Нет? О миссис Дженераль, спросите у камней и решеток Маршальси! Спросите у портнихи, которая обучала ее шитью, и у балетмейстера, который обучал ее сестру танцам. О миссис Дженераль, миссис Дженераль, спросите у меня, ее отца, чем я обязан ей, и выслушайте из моих уст историю жизни этого хрупкого маленького существа с первых дней ее детства!
Мистеру Дорриту и в голову не пришло разразиться такой тирадой. Он посмотрел на миссис Дженераль, восседавшую в окаменелой позе на колеснице приличий, и глубокомысленно заметил:
— Это правда, сударыня.
— Заметьте, — продолжала миссис Дженераль, — я не хочу сказать, что характер Фанни не нуждается в исправлении. Но в ней есть материал, быть может даже слишком много материала…
— Будьте любезны, сударыня, — сказал мистер Доррит, — потрудитесь… кха… объяснить вашу мысль. Я не совсем понимаю, как это в моей старшей дочери слишком много материала. Какого материала?
— Фанни, — отвечала миссис Дженераль, — высказывает слишком много собственных мнений. Безукоризненное воспитание не допускает высказывания собственных мнений и исключает всякую демонстративность.
Чтобы не обнаружить недостатка безукоризненного воспитания, мистер Доррит поспешил ответить:
— Бесспорно, сударыня, вы правы.
Миссис Дженераль возразила своим бесстрастным и безжизненным тоном:
— Я так полагаю.
— Но вам известно, сударыня, — сказал мистер Доррит, — что мои дочери имели несчастье лишиться своей горько оплакиваемой матери в раннем детстве и с тех пор жили со мной; что я, утвержденный в правах наследства лишь недавно, вел раньше… кха… уединенное существование сравнительно бедного, хотя и гордого джентльмена.

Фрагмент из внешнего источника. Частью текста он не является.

-- ==== Sys2Proof/Machine/InputOps.lean ====
section
/-!
DEFINITION. Inputs, fusion, conversion, correction and the sample links (01, R221): which bank serves which input, the ideal code, OVR, the correction pipeline, and the samples that have reached the engine.
-/
namespace Sys2Proof.Machine

/-- The quad of an input or a bank. -/
def quadOf (i : Fin 16) : Fin 4 := Fin.ofNat 4 (i.val / 4)
/-- Inputs or banks of a quad. -/
def ofQuad (q : Fin 4) : List (Fin 16) := [0, 1, 2, 3].map fun j => Fin.ofNat 16 (4 * q.val + j)
/-- Samples per tick of a fusion code of R53. -/
def rateOf (fusion : Nat) : Nat := 2 ^ fusion
/-- RANGE in mVpp (R365). -/
def rangeMv (cfg : BitVec 32) : Nat := 125 * 2 ^ fld cfg 30 2
/-- RANGE, FILTER and OFFSET (R365). -/
def rangeCode (cfg : BitVec 32) : Nat := fld cfg 30 2
/-- FILTER (R365). -/
def filterCode (cfg : BitVec 32) : Nat := fld cfg 28 2
/-- OFFSET (R365). -/
def offsetOf (cfg : BitVec 32) : Int := sfld cfg 0 16

/-- The banks an input feeds in a fusion mode, in order of phase; none for a disconnected input (R36). -/
def feeds (fusion : Nat) (i : Fin 16) : List (Fin 16) :=
  match fusion with
  | 0 => [i]
  | 1 => if i.val % 2 = 0 then [i, i + 1] else []
  | _ => if i.val % 4 = 0 then [i, i + 1, i + 2, i + 3] else []

/-- The input that feeds a bank (R36). -/
def sourceInput (fusion : Nat) (b : Fin 16) : Fin 16 := Fin.ofNat 16 (b.val / 2 ^ min fusion 2 * 2 ^ min fusion 2)
/-- PHASE of a bank (R36, R53). -/
def bankPhase (fusion : Nat) (b : Fin 16) : Nat := b.val % 2 ^ min fusion 2

/-- Fusion code of an input's quad. -/
def State.fusion (s : State) (i : Fin 16) : Nat := (s.quads.get (quadOf i)).fusion
/-- Banks that feed an input's channel now. -/
def State.feeding (s : State) (i : Fin 16) : List (Fin 16) := feeds (s.fusion i) i

/-- Whether a filter is permitted in a fusion mode (R25). -/
def filterOk (fusion filter : Nat) : Bool := filter ≤ fusion

/-- (v_in - v_off) in units of 1/1024 nV (R27). -/
def afterOffset (cfg : BitVec 32) (nv : Int) : Int := 1024 * nv - offsetOf cfg * (rangeMv cfg * 15625 : Nat)
/-- The ideal code (R26). -/
def idealCode (cfg : BitVec 32) (nv : Int) : Int := clampInt (-2048) 2047 (roundDiv (afterOffset cfg nv) (250000 * rangeMv cfg))
/-- What the over-range detector shows: no, yes, or either (R42). -/
def ovrTrips (cfg : BitVec 32) (nv : Int) : Option Bool :=
  let a := (afterOffset cfg nv).natAbs
  if a ≤ 512000000 * rangeMv cfg then some false
  else if 1000 * a > 1015 * (512000000 * rangeMv cfg) then some true else none

/-- The sample word of a code (R40). -/
def wordOf (code : Int) (ovr : Bool) : Nat := unsigned 12 code * 16 + (if ovr then 1 else 0)
/-- CODE of a sample word (R41). -/
def codeOf (w : Nat) : Int := signed 12 (w / 16)
/-- The word read as a signed 16-bit integer with OVR masked (R41). -/
def valueOf (w : Nat) : Int := signed 16 (w / 2 * 2)
/-- OVR of a sample word. -/
def ovrOf (w : Nat) : Bool := bit w 0

/-- Sample words of a bank from voltages, with the count of recovery words still to come and of free values drawn (R26, R42, R43). -/
def convert (cfg : BitVec 32) : List Int → Nat → Nat → List Nat × Nat × Nat
  | [], hold, free => ([], hold, free)
  | v :: vs, hold, free =>
    let trip := ovrTrips cfg v
    let t := trip.getD (Config.ovrBetween free)
    let r := convert cfg vs (if t then 16 else hold - 1) (if trip.isNone then free + 1 else free)
    (wordOf (idealCode cfg v) (t || 0 < hold) :: r.1, r.2)

/-- Steps that shift a stream in time (R221 steps 1, 4 and 5): no shift leaves the newest value, any other gives a free value of the window, newest first. -/
def shiftStage (skew : Int) (window : List Int) : Int := if skew = 0 then window.headD 0 else Config.skewStage skew window

/-- Step 1: offset and gain of the slice, in units of 2^-28 code. -/
def sliceStep (c : SliceCoef) (code : Int) : Int := (256 * code - c.offset) * (2 ^ 20 + c.gain)
/-- Step 2: bank offset and gain of a range, in units of 2^-58 code; unity where the field is not VALID (R250). -/
def bankStep (c : BankCoef) (range : Nat) (v : Int) : Int :=
  if bit c.valid range then (v - c.offsets.getD range 0 * 2 ^ 20) * c.gains.getD range (2 ^ 30) else v * 2 ^ 30
/-- Step 3: the response equaliser of a range and filter pair over the last sixteen values, newest first, in units of 2^-72 code. -/
def equalise (c : BankCoef) (range filter : Nat) (window : List Int) : Int :=
  if bit c.valid (4 + 3 * range + filter) then
    ((c.taps.getD (3 * range + filter) []).zip window).foldl (fun a (t, v) => a + t * v) 0
  else window.headD 0 * 2 ^ 14
/-- Bank skew and fused phase that apply, in units of 0.1 fs (R221 steps 4 and 5). -/
def bankShift (c : BankCoef) (fusion : Nat) : Int :=
  (if bit c.valid 18 then 10 * c.skew else 0) +
    (if fusion = 1 ∧ bit c.valid 16 then 10 * c.phaseF2 else if fusion = 2 ∧ bit c.valid 17 then 10 * c.phaseF4 else 0)

/-- The coefficients and positions that a bank applied to a tick (R31, R240). -/
def Bank.coefAt (b : Bank) (tick : Nat) : BankCoef := match b.oldCoef with
  | some (x, c) => if tick < x then c else b.coef
  | none => b.coef
/-- The slice that took the sample of a tick at a phase position (R30, R31). -/
def Bank.sliceAt (b : Bank) (tick pos : Nat) : Nat := match b.oldPositions with
  | some (x, l) => if tick < x then l.getD pos 0 else b.positions.getD pos 0
  | none => b.positions.getD pos 0

/-- What the pipeline carries from sample to sample: the last values after step 1, after slice skew and bank gain, and after the equaliser, newest first. -/
structure Pipe where
  a : List Int
  b : List Int
  c : List Int

/-- One sample through the pipeline (R221): the corrected word. OVR passes unchanged (R44). -/
def pipeStep (b : Bank) (fusion : Nat) (cfg : BitVec 32) (start : Int) (tick w : Nat) (p : Pipe) : Nat × Pipe :=
  let k := b.coefAt tick
  let sl := k.slices.getD (b.sliceAt tick (((tick : Int) - start) % 32).toNat) {}
  let a := (sliceStep sl (codeOf w) :: p.a).take 16
  let b2 := (bankStep k (rangeCode cfg) (shiftStage sl.skew a) :: p.b).take 16
  let c3 := (equalise k (rangeCode cfg) (filterCode cfg) b2 :: p.c).take 16
  let v := shiftStage (bankShift k fusion) c3
  (wordOf (clampInt (-2048) 2047 (roundDiv v (2 ^ 72))) (ovrOf w), { a := a, b := b2, c := c3 })

/-- A run of samples through the pipeline. -/
def pipeRun (b : Bank) (fusion : Nat) (cfg : BitVec 32) (start : Int) : Nat → List Nat → Pipe → List Nat
  | _, [], _ => []
  | tick, w :: ws, p =>
    let r := pipeStep b fusion cfg start tick w p
    r.1 :: pipeRun b fusion cfg start (tick + 1) ws r.2

/-- The internal tick of the grid's first sample: T0, which every load moves together with grove time (R33, R280). -/
def State.gridStart (s : State) : Int := s.clock.t0.getD 0 - s.clock.off
/-- First tick of block number n of the grid (R45). -/
def State.blockFirst (s : State) (n : Nat) : Nat := (s.gridStart + 128 * n).toNat
/-- Number of the first block that begins at or after a tick. -/
def State.nextBlock (s : State) (tick : Nat) : Nat := ceilDiv ((tick : Int) - s.gridStart).toNat 128

/-- The samples a released block corrects to: the pipeline runs on from the sixteen samples before it (R221). -/
def State.corrected (s : State) (b : Fin 16) (raw : Block) : List Nat :=
  let k := s.banks.get b
  let q := s.quads.get (quadOf b)
  let cfg := (s.inputs.get (sourceInput q.fusion b)).cfg
  let before := match k.link.replay.find? fun r => r.first + 128 = raw.first with
    | some r => r.words.drop 80
    | none => []
  (pipeRun k q.fusion cfg s.gridStart (raw.first - before.length) (before ++ raw.words) { a := [], b := [], c := [] }).drop before.length

/-- A delivered word of a bank at a tick. -/
def Bank.wordAt (b : Bank) (tick : Nat) : Option Nat :=
  (b.hist.find? fun k => k.first ≤ tick && tick < k.first + 128).bind fun k => k.words[tick - k.first]?

/-- The first tick of the held interval of a quad in which a tick lies (R237). -/
def Quad.heldFrom (q : Quad) (tick : Nat) : Option Nat :=
  let past := (q.heldPast.find? fun (a, e) => a ≤ tick && tick < e).map Prod.fst
  match q.held with
  | some (a, none) => if a ≤ tick then some a else past
  | some (a, some e) => if a ≤ tick ∧ tick < e then some a else past
  | none => past

/-- The word that stands before a held interval of a stream: the last word of the bank that took it; a free value where the stream had none. -/
def Bank.heldWord (b : Bank) (first : Nat) : Nat :=
  ((b.heldWords.find? fun (a, _) => a = first).map Prod.snd).getD (Config.freeNat first % 65536)

/-- Trigger units of a quad's channels deliver nothing for the samples of a tick: held, or within 64 ticks after a held interval (R238). -/
def Quad.quietAt (q : Quad) (tick : Nat) : Bool :=
  (match q.held with
    | some (a, none) => a ≤ tick
    | some (a, some e) => a ≤ tick && tick < e + 64
    | none => false) || q.heldPast.any fun (a, e) => a ≤ tick && tick < e + 64

/-- The sample of a channel with index m = F × tick + phase (R37): in a held interval a held word with the CODE of the stream's last sample before it, which its last phase took (R237). -/
def State.chWord (s : State) (i : Fin 16) (m : Nat) : Option Nat :=
  let q := s.quads.get (quadOf i)
  let f := rateOf q.fusion
  match (s.feeding i)[m % f]?, (s.feeding i)[f - 1]? with
  | some b, some l =>
    match (s.banks.get b).wordAt (m / f) with
    | none => none
    | some w => match q.heldFrom (m / f) with
      | some a => some (wordOf (codeOf ((s.banks.get l).heldWord a)) false)
      | none => some w
  | _, _ => none

/-- A channel is in ARMED, FILLING or HOLDOFF use by a group (R28 first condition). -/
def State.owned (s : State) (i : Fin 16) : Bool := s.groups.any fun g => g.live && bit g.channels i.val

/-- SOURCE of a unit (R59). -/
def TUnit.source (u : TUnit) : Nat := fld u.cfg 32 8
/-- CONDITION (R59). -/
def TUnit.condition (u : TUnit) : Nat := fld u.cfg 28 4
/-- ENABLE (R59). -/
def TUnit.on (u : TUnit) : Bool := flag u.cfg 0
/-- ORIGINATE (R59). -/
def TUnit.originate (u : TUnit) : Bool := flag u.cfg 22

/-- Units that a combiner refers to (R83): both masks, and DELAY_UNIT and HOLDOFF_UNIT with EVENTS. -/
def combUnits (c : BitVec 128) : Nat :=
  fld c 24 8 ||| fld c 16 8 ||| (if fld c 50 2 = 2 then 2 ^ fld c 47 3 else 0) ||| (if flag c 87 then 2 ^ fld c 84 3 else 0)

/-- A unit is referenced by a group in ARMED, FILLING or HOLDOFF (R61). -/
def State.referenced (s : State) (u : Nat) : Bool := s.groups.any fun g => g.live && bit (combUnits g.comb) u

/-- The inputs a unit watches: its channel source, or the inputs of its pattern (R57, R70). -/
def TUnit.watches (u : TUnit) (i : Fin 16) : Bool :=
  (u.source < 16 && u.source = i.val) || (u.source = 0x50 && flag u.cfg (240 + i.val))

/-- An input is the source of a unit that a group in use references (R28 second condition). -/
def State.watched (s : State) (i : Fin 16) : Bool := eight.any fun u => s.referenced u.val && (s.units.get u).watches i

/-- A quad is named by a foreground run in progress (R28 third condition). -/
def State.runNames (s : State) (q : Fin 4) : Bool := match s.cal.run with
  | some r => bit r.mask q.val
  | none => false

/-- A channel is in use (R28). -/
def State.inUse (s : State) (i : Fin 16) : Bool := s.owned i || s.watched i || s.runNames (quadOf i)

/-- Some channel of a quad is in use under a routing (R35, R39). -/
def State.quadInUse (s : State) (q : Fin 4) (fusion : Nat) : Bool := (ofQuad q).any fun i => (feeds fusion i ≠ [] && s.inUse i)

/-- A channel is faulted when a bank feeding it is (R50). -/
def State.chFaulted (s : State) (i : Fin 16) : Bool := (s.feeding i).any fun b => (s.banks.get b).link.faulted

/-- BANK_STATUS (R53). -/
def State.bankStatus (s : State) (b : Fin 16) : Nat :=
  let k := s.banks.get b
  let q := s.quads.get (quadOf b)
  bAt k.link.faulted 31 + bAt k.link.up 30 + bAt k.degraded 29 + bAt k.spare.isNone 28 + at' q.fusion 24 + at' q.state.code 21 +
    at' (bankPhase q.fusion b) 16 + at' (k.spare.getD 63) 8 + k.retired.getD 63

/-- The links of a quad carry nothing and hold nothing: off, powering, or retiming (R35, R39). -/
def State.idleLinks (s : State) (q : Fin 4) : State :=
  s.each (ofQuad q) fun s b => s.onBank b fun k =>
    { k with link := { k.link with up := false, faulted := k.link.abandoned, awaiting := none, resend := none, fifo := [], replay := [], checking := none, ovrHold := 0 } }

/-- The links of a quad are trained and deliver from the next block boundary (R35, R39); a bank left faulted until power-down stays so (R51). -/
def State.trainLinks (s : State) (q : Fin 4) : State :=
  let n := s.nextBlock s.now
  s.each (ofQuad q) fun s b => s.onBank b fun k =>
    { k with link := { k.link with
        up := !k.link.abandoned, faulted := k.link.abandoned, expect := n, txNext := n, start := s.blockFirst n, awaiting := none, resend := none, fifo := [], replay := [] } }

end Sys2Proof.Machine
end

— Я не упускаю из виду этого обстоятельства, — сказала миссис Дженераль.
— Сударыня, — продолжал мистер Доррит, — насчет моей дочери Фанни, пользующейся таким руководством, видящей перед собой такой пример… — (Миссис Дженераль закрыла глаза)… — я не питаю никаких опасений. Фанни умеет приспособляться к обстоятельствам. Но моя младшая дочь, миссис Дженераль, смущает и тревожит меня. Должен заметить, что она всегда была моей любимицей.
— Нет никакого основания, — заметила миссис Дженераль, — для таких пристрастий.
— Кха… никакого, — согласился мистер Доррит, — никакого. Теперь, сударыня, я с огорчением замечаю, что Эми, если можно так выразиться, — не из нашего круга, она стоит особняком от нас. Она не любит ездить с нами, теряется в обществе наших гостей; наши вкусы, очевидно, не ее вкусы. Иными словами, — заключил мистер Доррит с истинно судейской важностью, — в характере… кха… Эми чего-то не хватает.
— Нельзя ли допустить, — сказала миссис Дженераль, прибегая к своей кисточке с лаком, — что это объясняется новизной ее положения?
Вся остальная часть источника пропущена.